I live in a world dominated by poo.
If you're new to The Gravel Farm, don't worry. You haven't accidentally stumbled upon a blog dedicated to the arguable delights of coprophilia*.
I have a baby:
A hairy one.
We shall call her "Bonobo".
Now, I don't particularly want to write a blog about babies, because there are lots of specialist blogs dedicated to the hormonally challenged which are far better at depicting cutesie sprog pics and gushing prose about Juniors every move, but at the moment it's all I know.
So forgive the momentary lapse into goo territory.
There are only a few things babies are good at:
Crying. Doing an impression of a tortoise on it's back. Slow blinking. Weeing like tiny racehorses. Grabbing their own eyes. Hiccuping.

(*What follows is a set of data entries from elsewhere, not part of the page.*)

-- ==== Sys2Proof/Laws/Frame.lean ====
section
/-! SUPPORT. The operations that leave global memory alone: its bytes, its poisoned lines and its versions. One lemma for
each, so that no proof about memory unfolds an operation. -/

namespace Sys2Proof.Machine

open Sys2Proof

/-- What memory is to the machine: its bytes, here and elsewhere, its poisoned lines and its versions. -/
def State.globals (s : State) : Memory × Memory × List Nat × Smap Vers := (s.mem, s.remote, s.poison, s.vers)

@[simp] theorem State.gm_mk (b banks firm cores mem remote poison vctr snaps vers locks ctxs grants tlb nests shoots recs cells tickQ tokqs taskqs launchqs live saved parts objs graphs uqs qOwner micro rewrites feat wdl clpol zst ns tokens pwrReqs windows pkgid vpool stst klp replays mrs sdr sdh tdis vfs hostOut boot power agenda cur fresh) :
  (State.mk b banks firm cores mem remote poison vctr snaps vers locks ctxs grants tlb nests shoots recs cells tickQ tokqs taskqs launchqs live saved parts objs graphs uqs qOwner micro rewrites feat wdl clpol zst ns tokens pwrReqs windows pkgid vpool stst klp replays mrs sdr sdh tdis vfs hostOut boot power agenda cur fresh).globals = (mem, remote, poison, vers) := rfl
@[simp] theorem State.gm_eta (s : State) : (s.mem, s.remote, s.poison, s.vers) = s.globals := rfl

theorem foldl_globals {α} {f : State → α → State} (h : ∀ t x, (f t x).globals = t.globals) (xs : List α) (s : State) : (xs.foldl f s).globals = s.globals := by
  induction xs generalizing s with
  | nil => rfl
  | cons x xs ih => rw [List.foldl_cons, ih, h]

They are very good at poo.
You get obsessed with the stuff.
Is it there? Is there enough of it? Is there too much? It's black! Is it supposed to be black? Is it black enough? Is it too black? It's green! Is it supposed to be green? Is it green enough? Is it too green? It's yellow! Is it supposed to be yellow? Is it yellow enough? Is it too yellow?
You get the drift.
This is the second time I've been through this and, although I'm definitely a bit more relaxed about it now, I still worry.
My nappy changing skillz are phat, mind.
You start off gritting your teeth and panicking about the tiniest crumb of potential contamination, and you end up changing a full nappy with one hand and not putting your doughnut down with the other.
Like I said, skillz.
Of course, the other thing babies are good at is making your chest swell and your emotions run high, so you're happy to stare at them like a soppy hawk for no reason at all and run to attend to their every need.
Conniving little critters.
*If you were looking for such a site can I direct you to this purveyor of specialist hot tubs. No need to thank me. Each to their own. I'm not one to judge. Mind if we don't shake?